_Required action:_
All that should come back is the lines of the data below from the one containing "records, position loss" to the one containing "def State.piOn (s", inclusive, exactly as they stand.

_Provided material:_
[Start of Attachment]

-- ==== Sys2Proof/Machine/Pos.lean ====
section
/-! DEFINITION. POS: quadrature, index, Hall, serial frames, resolver excitation and windows, captures and records, position loss
(R80 to R98). -/
namespace Sys2Proof.Machine

/-- Replace a position interface record. -/
def State.setPi (s : State) (n : Nat) (p : PiSt) : State := { s with pos := { s.pos with pi := kset {} s.pos.pi n p } }

/-- An interface runs (R80). -/
def State.piOn (s : State) (n : Nat) : Bool := s.sealed && decide (n < 8) && s.b R.POS_CTL_EN && s.b R.POS_PI_CFG_EN n

/-- SRC of the POS block port (Table 1.3). -/
def posPort : FlitSrc := .port 5 0

/-! ## Conditions and loss (R97) -/

/-- A condition of STATUS bit `k` is seen: by every KIND of record, and in POS_PI_STAT with its event. -/
def State.cond (s : State) (n k : Nat) (r : FRef) (e : Ev) : State :=
  let p := s.pi n
  let add (m : Nat) : Nat := putBit m k true
  (s.setPi n { p with seenInc := add p.seenInc, seenSer := add p.seenSer, seenRes := add p.seenRes }).raise r n e (subject n)

/-- A cause of R97 arises: with its LOSS_EN bit set, the loss line asserts. -/
def State.lossCause (s : State) (n bit : Nat) : State :=
  if s.bitF R.POS_PI_CFG_LOSS_EN bit n then
    ((s.raise R.POS_PI_STAT_LOSS n E.POS_LOSS (subject n)).setBitF R.POS_CTL_LOSS_LINE n true).settle
  else s

abbrev lossQuad : Nat := 5
abbrev lossHall : Nat := 4
abbrev lossSer : Nat := 3
abbrev lossEnc : Nat := 2
abbrev lossRes : Nat := 1
abbrev lossExc : Nat := 0

/-- An invalid Hall state (R84). -/
def hallInvalid (h : Nat) : Bool := h == 0 || h == 7

/-- The Hall state of an interface is invalid at this tick (R84). -/
def State.hallBad (s : State) (n : Nat) : Bool := s.b R.POS_PI_CFG_HALL_EN n && (s.pi n).hall.any hallInvalid

/-- STATUS of a record: LOSS and the conditions seen since the last record of its KIND, an invalid Hall state at this tick among them (Table
3.4, R84). Mark: DEDUCED (log 42). -/
def State.posStatus (s : State) (n seen : Nat) : Nat :=
  (if s.hallBad n then putBit (seen % 512) 6 true else seen % 512) + 512 * b2n (s.b R.POS_PI_STAT_LOSS n)

/-- An accumulator record. -/
def State.acc (s : State) (a : Nat) : AccSt := kget {} s.meas.acc a

/-- The words of a capture that hold its position: the counter, the serial position, or the sine and cosine windows. -/
def State.captureWords (s : State) (n : Nat) : PosBody → List Int
  | .incremental cnt _ _ _ _ _ _ _ => [cnt.toInt]
  | .serial pos _ => [pos]
  | .resolver _ _ =>
    let x := s.acc (s.f R.POS_RES_ACC_ACC_SIN n)
    let y := s.acc (s.f R.POS_RES_ACC_ACC_COS n)
    [x.resSum, x.resCnt, y.resSum, y.resCnt]

/-- Send a record to the interface's destination (R95). Mark: DEDUCED (log 42). -/
def State.sendPos (s : State) (n : Nat) (ts : Word) (status : Nat) (body : PosBody) : State :=
  (s.setPi n { s.pi n with capture := s.captureWords n body }).doIf (s.b R.POS_DST_EN n) fun s =>
    (s.withMig (.kernels (s.f R.POS_DST_ROUTER n) (s.f R.POS_DST_MASK n))).foldl
      (fun s d => s.send { dst := d, src := posPort, payload := .posres ts n status body }) s
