/-- A conversion sampled at `q` has reached its conversion end: the first tick at or after 128 ns from there has come (R45). -/
def State.convDone (s : State) (q : Instant) : Bool := decide (q + 128 * nsQ ≤ s.tickStart)

/-- The conversions of a unit that have reached their conversion end, taken out of its converter, oldest first. -/
def State.unitDone (s : State) (n : Nat) : State × List Conv :=
  let u := s.unit n
  let done := u.flight.filter fun x => s.convDone x.2.2
  (s.setUnit n { u with flight := u.flight.filter fun x => !s.convDone x.2.2 },
   done.map fun x => { acc := routeTo (s.b R.MEAS_SEQ_ENT_ACC_EN n x.1) (s.f R.MEAS_SEQ_ENT_ACC n x.1)
                       mmt := routeTo (s.b R.MEAS_SEQ_ENT_MMT_EN n x.1) (s.f R.MEAS_SEQ_ENT_MMT n x.1), code := x.2.1 })

/-- Every SAR conversion whose conversion end has come enters its windows: those that end in the tick of a close belong to the closing
window, whichever command comes first (R60). -/
def State.landConversions (s : State) : State :=
  let (s, cs) := (List.range 24).foldl (fun (x : State × List Conv) n =>
    let (s, done) := x.1.unitDone n
    (s, x.2 ++ done)) (s, [])
  s.deliver cs

/-- The code of a sampled voltage in nV (R44). Mark: DESIGN CHOICE (log 35). -/
def sarCode (vin : Int) (gain : Nat) : Nat :=
  min ((max vin 0).toNat * 2 ^ gain * 65536 / 2500000000) 65535

/-- The code of a conversion of entry `e` of a unit whose inputs stand at `vin` nV against the return pin (R43, R44). Where a pin of the
unit was under injection at `inj`, every conversion of the unit until 2 µs after is undefined (R510): a free value. Mark: DESIGN CHOICE (log 35). -/
def State.unitCode (s : State) (n e : Nat) (vin : List Int) (inj : Option Instant) : State × Nat :=
  if inj.any fun q => decide (s.now ≤ q + 2 * usQ) then
    let (s, k) := s.draw
    (s, (Config.freeWord k).toNat % 65536)
  else (s, sarCode (vin.getD (s.f R.MEAS_SEQ_ENT_INPUT n e) 0) (s.f R.MEAS_SEQ_ENT_GAIN n e))

/-- SAMPLING_INSTANT (R43 to R45): the acquisition ends with `vin` nV at the four inputs of the unit against its return pin; `inj`: the last
instant at which a pin of the unit was under injection (R510). Mark: DESIGN CHOICE (log 35). -/
def execSamplingInstant (t : Instant) (n : Nat) (vin : List Int) (inj : Option Instant) (s : State) : Res :=
  let s := s.start t
  let u := s.unit n
  .next (s.doIf (s.measOn && u.phase == 1 && decide (u.until_ ≤ s.now)) fun s =>
    let (s, code) := s.unitCode n u.entry vin inj
    s.setUnit n { u with phase := 2, until_ := s.now + 60 * nsQ, flight := u.flight ++ [(u.entry, code, s.now)] })

/-- The regular sequence goes on: at entry 0 within 5 ns where a restart waits (R52), else at once at its next entry (R46, R50). -/
def State.resumeRegular (s : State) (n : Nat) : State :=
  let u := s.unit n
  if u.restart then s.startEntry n 0 (5 * nsQ) false else s.startEntry n u.resume 0 false

/-- A conversion phase ends: an injected sequence that waits starts within 5 ns (R50: 65 ns after its trigger at most), the next injected
entry follows at once, or the regular sequence goes on. Mark: DESIGN CHOICE (log 34). -/
def State.nextEntry (s : State) (n : Nat) : State :=
  let u := s.unit n
  if u.injWait then s.startEntry n 12 (5 * nsQ) true
  else if u.inj && decide (u.entry < 12 + s.f R.MEAS_SEQ_CTL_INJ_LEN n) then s.startEntry n (u.entry + 1) 0 true
  else s.resumeRegular n

/-- CONVERSION_PHASE_END (R46): 60 ns after the sampling instant. -/
def execConversionPhaseEnd (t : Instant) (n : Nat) (s : State) : Res :=
  let s := s.start t
  let u := s.unit n
  .next (s.doIf (s.measOn && u.phase == 2 && decide (u.until_ ≤ s.now)) (fun s =>
    (if u.inj then s else s.setUnit n { u with resume := s.nextRegular n u.entry }).nextEntry n))

/-- CONVERSION_END (R45): 128 ns after its sampling instant a code of unit `n` reaches its accumulator and tracker, and with it every
conversion of the device that ends in this tick. -/
def execConversionEnd (t : Instant) (n : Nat) (s : State) : Res :=
  let s := s.start t
  .next (s.doIf (s.measOn && (s.unit n).flight.any fun x => s.convDone x.2.2) (·.landConversions))

/-- CALIBRATION_DONE (R47): every unit has calibrated, within the boot sequence. Where the image is sealed already, conversion starts now. -/
def execCalibrationDone (t : Instant) (s : State) : Res :=
  let s := s.start t
  .next (s.doIf (s.alive && !s.b R.MEAS_CTL_CAL_DONE) fun s =>
    let s := s.setB R.MEAS_CTL_CAL_DONE true
    s.doIf s.sealed (·.startUnits))

/-- An injected trigger of a unit in REG_INJ (R50, R51, R53). An injected sequence that waits for a conversion phase to end counts as
running. Mark: DESIGN CHOICE (log 144). -/
def State.injTrigger (s : State) (n : Nat) : State :=
  let u := s.unit n
  let s := s.setUnit n { u with injDue := false }
  if u.inj || u.injWait then
    (s.raiseBit R.MEAS_INJ_OVR_OVR n 0 E.INJ_OVERRUN (subject n)).setB R.MEAS_STAT_OVR_ANY true
  else if u.phase = 1 then
    s.startEntry n 12 (5 * nsQ) true
  else if u.phase = 2 then s.setUnit n { s.unit n with injWait := true }
  else s

/-- INJECTED_TRIGGER (R50): the trigger that a matching carrier or generator event brought. -/
def execInjectedTrigger (t : Instant) (n : Nat) (s : State) : Res :=
  let s := s.start t
  .next (s.doIf (s.measOn && (s.unit n).injDue) (·.injTrigger n))

/-- A matching carrier event restarts the regular sequence at entry 0 (R52). -/
def State.restartUnit (s : State) (n : Nat) : State :=
  let u := s.unit n
  if u.phase = 0 then s
  else if u.phase = 1 && !u.inj then s.startEntry n 0 (5 * nsQ) false
  else s.setUnit n { u with restart := true }

/-- Restarts and injected triggers of a carrier event (R50, R52). -/
def State.unitsCarrier (s : State) (slot : Nat) (zero : Bool) : State :=
  (List.range 24).foldl (fun s n =>
    if s.b R.MEAS_SEQ_CTL_EN n then
      let s := s.doIf (s.b R.MEAS_SEQ_CTL_RESTART_EN n && s.f R.MEAS_SEQ_CTL_RST_SLOT n == slot
        && edgeMatch (s.f R.MEAS_SEQ_CTL_RST_EDGE n) zero) (·.restartUnit n)
      s.doIf (s.b R.MEAS_SEQ_CTL_MODE n && s.f R.MEAS_SEQ_CTL_INJ_TRIG n == 1 && s.f R.MEAS_SEQ_CTL_INJ_SLOT n == slot
        && edgeMatch (s.f R.MEAS_SEQ_CTL_INJ_EDGE n) zero) (fun s => s.setUnit n { s.unit n with injDue := true })
    else s) s

/-- Injected triggers of an NTIME generator event. -/
def State.unitsNtev (s : State) (k : Nat) : State :=
  (List.range 24).foldl (fun s n =>
    s.doIf (s.b R.MEAS_SEQ_CTL_EN n && s.b R.MEAS_SEQ_CTL_MODE n && s.f R.MEAS_SEQ_CTL_INJ_TRIG n == 2
      && s.f R.MEAS_SEQ_CTL_INJ_NTEV n == k) (fun s => s.setUnit n { s.unit n with injDue := true })) s

/-! ## Sigma-delta channels (R54 to R58) -/

/-- A sigma-delta channel has its bit clock: it is enabled, and so is the SDCK output that it selects (R54, Table 2.11). -/
def State.sdClocked (s : State) (n : Nat) : Bool :=
  s.measOn && decide (n < 48) && s.b R.MEAS_SD_CFG_EN n && s.b R.MEAS_SDCK_CFG_EN (s.f R.MEAS_SD_CFG_CKSEL n)

/-- A sigma-delta channel runs. -/
def State.sdOn (s : State) (n : Nat) : Bool := s.sdClocked n && !(s.sdCh n).stuck

/-- The level of a pin at an instant, from its changes, newest first; low before the first of them. -/
def levelAt : List (Instant × Bool) → Instant → Bool
  | [], _ => false
  | (q, v) :: cs, at_ => if q ≤ at_ then v else levelAt cs at_

/-- The last `k` bits of a channel, newest first (R54): its data pin sampled SAMP_DLY × 2.5 ns after the rising edges of its SDCK output, the
last of which is at `clk`, DIV periods of 400 MHz apart. Mark: DESIGN CHOICE (log 36). -/
def State.sdBits (s : State) (n k : Nat) (clk : Instant) (pin : List (Instant × Bool)) : List Bool :=
  (List.range k).map fun i =>
    levelAt pin (clk + 10 * s.f R.MEAS_SD_CFG_SAMP_DLY n - 10 * s.f R.MEAS_SDCK_CFG_DIV (s.f R.MEAS_SD_CFG_CKSEL n) * i)

/-- Sums over a window of `n` that moves along a list. -/
def boxcar (n : Nat) (xs : List Nat) : List Nat := (List.range (xs.length + 1 - n)).map fun i => ((xs.drop i).take n).sum

/-- The output of a sinc3 filter (R55): three boxcars of length OSR over the bits, newest first, a 1 counted as 1 and a 0 as 0. -/
def sinc3 (osr : Nat) (bits : List Bool) : Nat :=
  ((boxcar osr (boxcar osr (boxcar osr ((bits.take (3 * osr - 2)).map b2n))))).headD 0

/-- The code of a main filter output (R55). -/
def sdCode (filt shift : Nat) : Nat := min 65535 (filt >>> shift)

/-- log2 OSR of the protection filter by PROT_OSR (R57). -/
def protLog (c : Nat) : Nat := c + 2

/-- The code of a protection filter output (R57). -/
def protCode (filt c : Nat) : Nat := min 65535 (filt * 2 ^ 16 / 2 ^ (3 * protLog c))

/-- SD_CONVERSION_END (R55, R56): OSR more bits of a channel are in its sinc3 filter; `clk`: the last rising edge of its SDCK output, `pin`:
the changes of its data pin. Mark: DESIGN CHOICE (log 36). -/
def execSdConversionEnd (t : Instant) (n : Nat) (clk : Instant) (pin : List (Instant × Bool)) (s : State) : Res :=
  let s := s.start t
  .next (s.doIf (s.sdOn n) (fun s =>
    let x := s.sdCh n
    let osr := s.f R.MEAS_SD_CFG_OSR n + 1
    let bits := (s.sdBits n osr clk pin ++ x.bits).take (3 * osr)
    let s := s.setSd n { x with discard := x.discard - 1, bits := bits }
    s.doIf (x.discard == 0) (·.deliver [{ acc := routeTo (s.b R.MEAS_SD_RT_ACC_EN n) (s.f R.MEAS_SD_RT_ACC n)
                                          mmt := routeTo (s.b R.MEAS_SD_RT_MMT_EN n) (s.f R.MEAS_SD_RT_MMT n)
                                          code := sdCode (sinc3 osr bits) (s.f R.MEAS_SD_CFG_SHIFT n) }])))
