/-! ## Link (R218 to R220) -/

/-- The link record, HOLDER and the absorption capacity of one evaluation. -/
def State.runLink (s : State) (c : Nat) (g : GridIn) : State :=
  let x := s.ctx c
  if !x.section_ 3 then s
  else
    let gst := x.grid.st
    let grid := x.section_ 1 && !s.gridForming c && (gst == gRamp || gst == gRun || gst == gRide)
    let h := if grid then 1 else if x.section_ 2 ∧ x.dcdc.st = bRun then 2 else 0
    let pg := if x.section_ 1 ∧ (gst = gRun ∨ gst = gRide) then
      rnd (minQ (x.pv 139) (x.grid.vmag * x.pv 129 * x.pv 107)) else 0
    let pb := if x.section_ 2 ∧ x.dcdc.st = bRun then rnd (g.vBat * x.dcdc.chg) else 0
    let av := maxQ 0 (rnd (pg + pb - x.pv 179))
    let s := s.modCtx c fun x => { x with link := {
      holder := h, energy := rnd (x.pv 177 * g.vdc * g.vdc / 2), pGrid := rnd (x.grid.power * x.pv 107)
      pBat := rnd (g.vBat * g.iBat), avail := av } }
    let s := s.doIf (x.link.holder != h) (·.post E.LINK_HOLDER (subject c) (nw x.link.holder) (nw h))
    s.doIf ((x.params.getD 176 0).getLsbD 0 && x.section_ 0) (·.modCtx c fun x =>
      let v := match x.desc.params[15]? with
        | some d => clampQ av (f32 d.lo) (f32 d.hi)
        | none => av
      { x with params := x.params.set 15 (f32Of v) })

/-- The grid services of one evaluation, up to the state machine; the variant an automatic change asks for. Mark: DESIGN CHOICE (log 56). -/
def State.runGrid (s : State) (c : Nat) (g : GridIn) : State × Option Nat :=
  if !(s.ctx c).section_ 1 then (s, none)
  else
    let was := s.grid c
    let s := (((((s.gridMeasure c g).gridPll c).gridForm c).gridStates c).gridUsed c was.slewing)
    s.gridAuto c was.st

/-! ## The rows of their own (R200, R204, R206, R214, R216): each makes the transition an evaluation makes once its condition stands -/

/-- GRID_RETURN (R204). -/
def execGridReturn (t : Instant) (c : Nat) (s : State) : Res :=
  let s := s.start t
  .next (s.doIf (s.ctxOn c && (s.ctx c).gridBack && ((s.ctx c).rtLimit).isNone) (·.gridReturn c))

/-- RT_TRIP (R200). -/
def execRtTrip (t : Instant) (c : Nat) (s : State) : Res :=
  let s := s.start t
  .next (s.doIf (s.ctxOn c) (·.gridTrip c))

/-- BLOCK_END (R206). -/
def execBlockEnd (t : Instant) (c : Nat) (s : State) : Res :=
  let s := s.start t
  .next (s.doIf (s.ctxOn c && (s.ctx c).blockOver) (·.blockEnd c))

/-- RESYNC_TIMEOUT (R206). -/
def execResyncTimeout (t : Instant) (c : Nat) (s : State) : Res :=
  let s := s.start t
  .next (s.doIf (s.ctxOn c && (s.ctx c).resyncOver) (·.resyncTimeout c))

/-- PRECHARGE_FAIL (R216): a stage's time limit passes. -/
def execPrechargeFail (t : Instant) (c : Nat) (s : State) : Res :=
  let s := s.start t
  .next (s.doIf (s.ctxOn c) (fun s => match (s.ctx c).prechargeOver with
    | some k => s.dcFail c k
    | none => s))
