/-- FRAME_ITEM (R423): a kernel hands NET a frame item of words `ws` under a tag. -/
def execFrameItem (t : Instant) (router k tag : Nat) (desc : Option Nat) (ws : List Word) (s : State) : Res :=
  let s := s.start t
  let f : Flit := { dst := .port 15 0, src := .kernel router k
                    payload := .svcx { sub := 4, tag := tag, domain := 0, first := 0, last := true, words := ws.take 5 } }
  let stale := desc.any fun g => !((s.desc g).any fun d => d.op == 9 && d.phase == 2)
  .next (s.doIf (s.sealed && decide (router < 24) && decide (k < 15) && !stale)
    (·.route (16 * router + k) f (·.takeItem (16 * router + k) tag desc ws)))

/-! ## Received frames (R402) -/

/-- The lowest-numbered receive filter that matches. -/
def State.rxFilter (s : State) (p etype : Nat) (vid : Option Nat) : Option Nat :=
  (List.range 16).find? fun k => s.b R.NET_RXF_EN k && s.bitF R.NET_RXF_PORTS p k && s.f R.NET_RXF_ETYPE k == etype
    && (!s.b R.NET_RXF_VLAN_EN k || vid == some (s.f R.NET_RXF_VID k))

/-- A protected frame passes R421: its integrity check holds, and its packet number is not below the replay window; an untagged frame passes with
validateFrames Check. Mark: PRESUMED (log 137). -/
def State.secPass (s : State) (p : Nat) : Option SecTag → Bool
  | some g => g.icv && decide (g.sc < 4) && decide (g.an < 4) && g.pn != 0 && decide (g.pn < 2 ^ (if s.b R.NET_PORT_CFG_XPN p then 64 else 32))
      && decide (kget 0 (s.port p).rxPn (4 * g.sc + g.an) ≤ g.pn + s.f R.NET_PORT_CFG_REPLAY_WIN p)
  | none => s.f R.NET_PORT_CFG_VALIDATE p == 1

/-- The next packet number of the receive SA follows an accepted frame. -/
def State.notePn (s : State) (p : Nat) (g : SecTag) : State :=
  let x := s.port p
  let i := 4 * g.sc + g.an
  s.setPort p { x with rxPn := kset 0 x.rxPn i (max (kget 0 x.rxPn i) (g.pn + 1)) }

/-- A PTP request is answered as master or by the peer delay mechanism; a GET is answered (R406). -/
def State.ptpRequest (s : State) (p kind : Nat) : State :=
  s.doIf (s.ptpOn p && (kind == 5 && s.ps p == psMaster && !s.b R.NET_PTP_CFG_P2P || kind == 6 && s.b R.NET_PTP_CFG_P2P || kind == 8)) (·.ptpSend p kind)

/-- A frame goes to the NETSVC kernel of its filter as an item (R402, R423). -/
def State.toFilter (s : State) (p k : Nat) (tag : Option SecTag) (time : Int) (bytes : List Byte) : State :=
  let n := s.net.tag
  ({ s with net := { s.net with tag := (n + 1) % 65536 } }).frameItem (16 * s.f R.NET_RXF_DST_ROUTER k + s.f R.NET_RXF_DST_LK k) n 0 p (16 + p) 0
    bytes.length time (256 * b2n tag.isSome + 512 * (tag.elim 0 SecTag.sc)) bytes

/-- FRAME_RECEIVE (R402): a frame with its FCS check, its SecTAG, its ingress NTIME and its bytes without FCS and SecTAG. Sync, Announce and delay
messages have rows of their own, as MKA frames have. Mark: DESIGN CHOICE (log 137). -/
def execFrameReceive (t : Instant) (p : Nat) (fcsOk : Bool) (sec : Option SecTag) (time : Int) (bytes : List Byte) (s : State) : Res :=
  let s := s.start t
  .next (s.doIf (s.portUp p) fun s =>
    let etype := frameType bytes
    let ptp := ptpStart (s.b R.NET_PTP_CFG_UDP) bytes
    let secured := s.b R.NET_PORT_CFG_MSEC p && !(etype == 0x888E || ptp.isSome && s.b R.NET_PORT_CFG_PTP_BYPASS p)
    if !fcsOk ∨ bytes.length < 60 ∨ 1518 < bytes.length ∨ isTag etype then s.rxDrop p
    else if secured && !s.secPass p sec then (s.incF R.NET_PORT_CNT_MSEC_BAD 1 p).raise R.NET_PORT_STAT_MSEC_BAD_SEEN p E.MSEC_BAD (subject p)
    else
      let tag := if secured then sec else none
      let s := match tag with
        | some g => s.notePn p g
        | none => s
      if etype = 0x888E ∨ etype = 0x8808 then s
      else
        match ptp with
        | some i =>
          match ptpAnswer (s.f R.NET_PTP_CFG_DOMAIN) bytes i with
          | some k => s.ptpRequest p k
          | none => s
        | none =>
          match s.rxFilter p etype (frameVid bytes) with
          | none => s.rxDrop p
          | some k => s.toFilter p k tag time bytes)

/-! ## MACsec agreement (R336, R421) -/

/-- The key agreement runs on a port. -/
def State.mkaOn (s : State) (p : Nat) : Bool := s.portUp p && s.b R.NET_PORT_CFG_MSEC p

/-- MKA frames wait for the port. -/
def State.mkaSend (s : State) (p : Nat) (fs : List (List Byte)) : State := s.setPort p { s.port p with mkaOut := (s.port p).mkaOut ++ fs }

/-- MKA_FRAME (R402, R421): an MKA frame whose check holds under a CAK slot of the port makes its sender the live peer. A new peer brings a new SAK
if the device is key server; else the SAK comes with the frame. -/
def execMkaFrame (t : Instant) (p : Nat) (m : MkaFrame) (s : State) : Res :=
  let s := s.start t
  .next (s.doIf (s.mkaOn p) fun s =>
    match m.slot with
    | some k =>
      s.doIf ((s.cakSlot k).valid && (s.cakSlot k).port == p) fun s =>
        let changed := !(s.port p).peer.any fun x => x.2.1 == m.sci && x.2.2 == k
        let s := (s.setPort p { s.port p with peer := some (m.prio, m.sci, k) }).mkaSend p m.send
        (s.doIf (if s.keyServer p then changed else m.sak) (·.installSak p k)).txKick p
    | none => s)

[End of Attachment]

_Answer box:_
/-! DEFINITION. POS: quadrature, index, Hall, serial frames, resolver excitation and windows, captures and records, position loss
(R80 to R98). -/
namespace Sys2Proof.Machine

/-- Replace a position interface record. -/
def State.setPi (s : State) (n : Nat) (p : PiSt) : State := { s with pos := { s.pos with pi := kset {} s.pos.pi n p } }

/-- An interface runs (R80). -/
def State.piOn (s : State) (n : Nat) : Bool := s.sealed && decide (n < 8) && s.b R.POS_CTL_EN && s.b R.POS_PI_CFG_EN n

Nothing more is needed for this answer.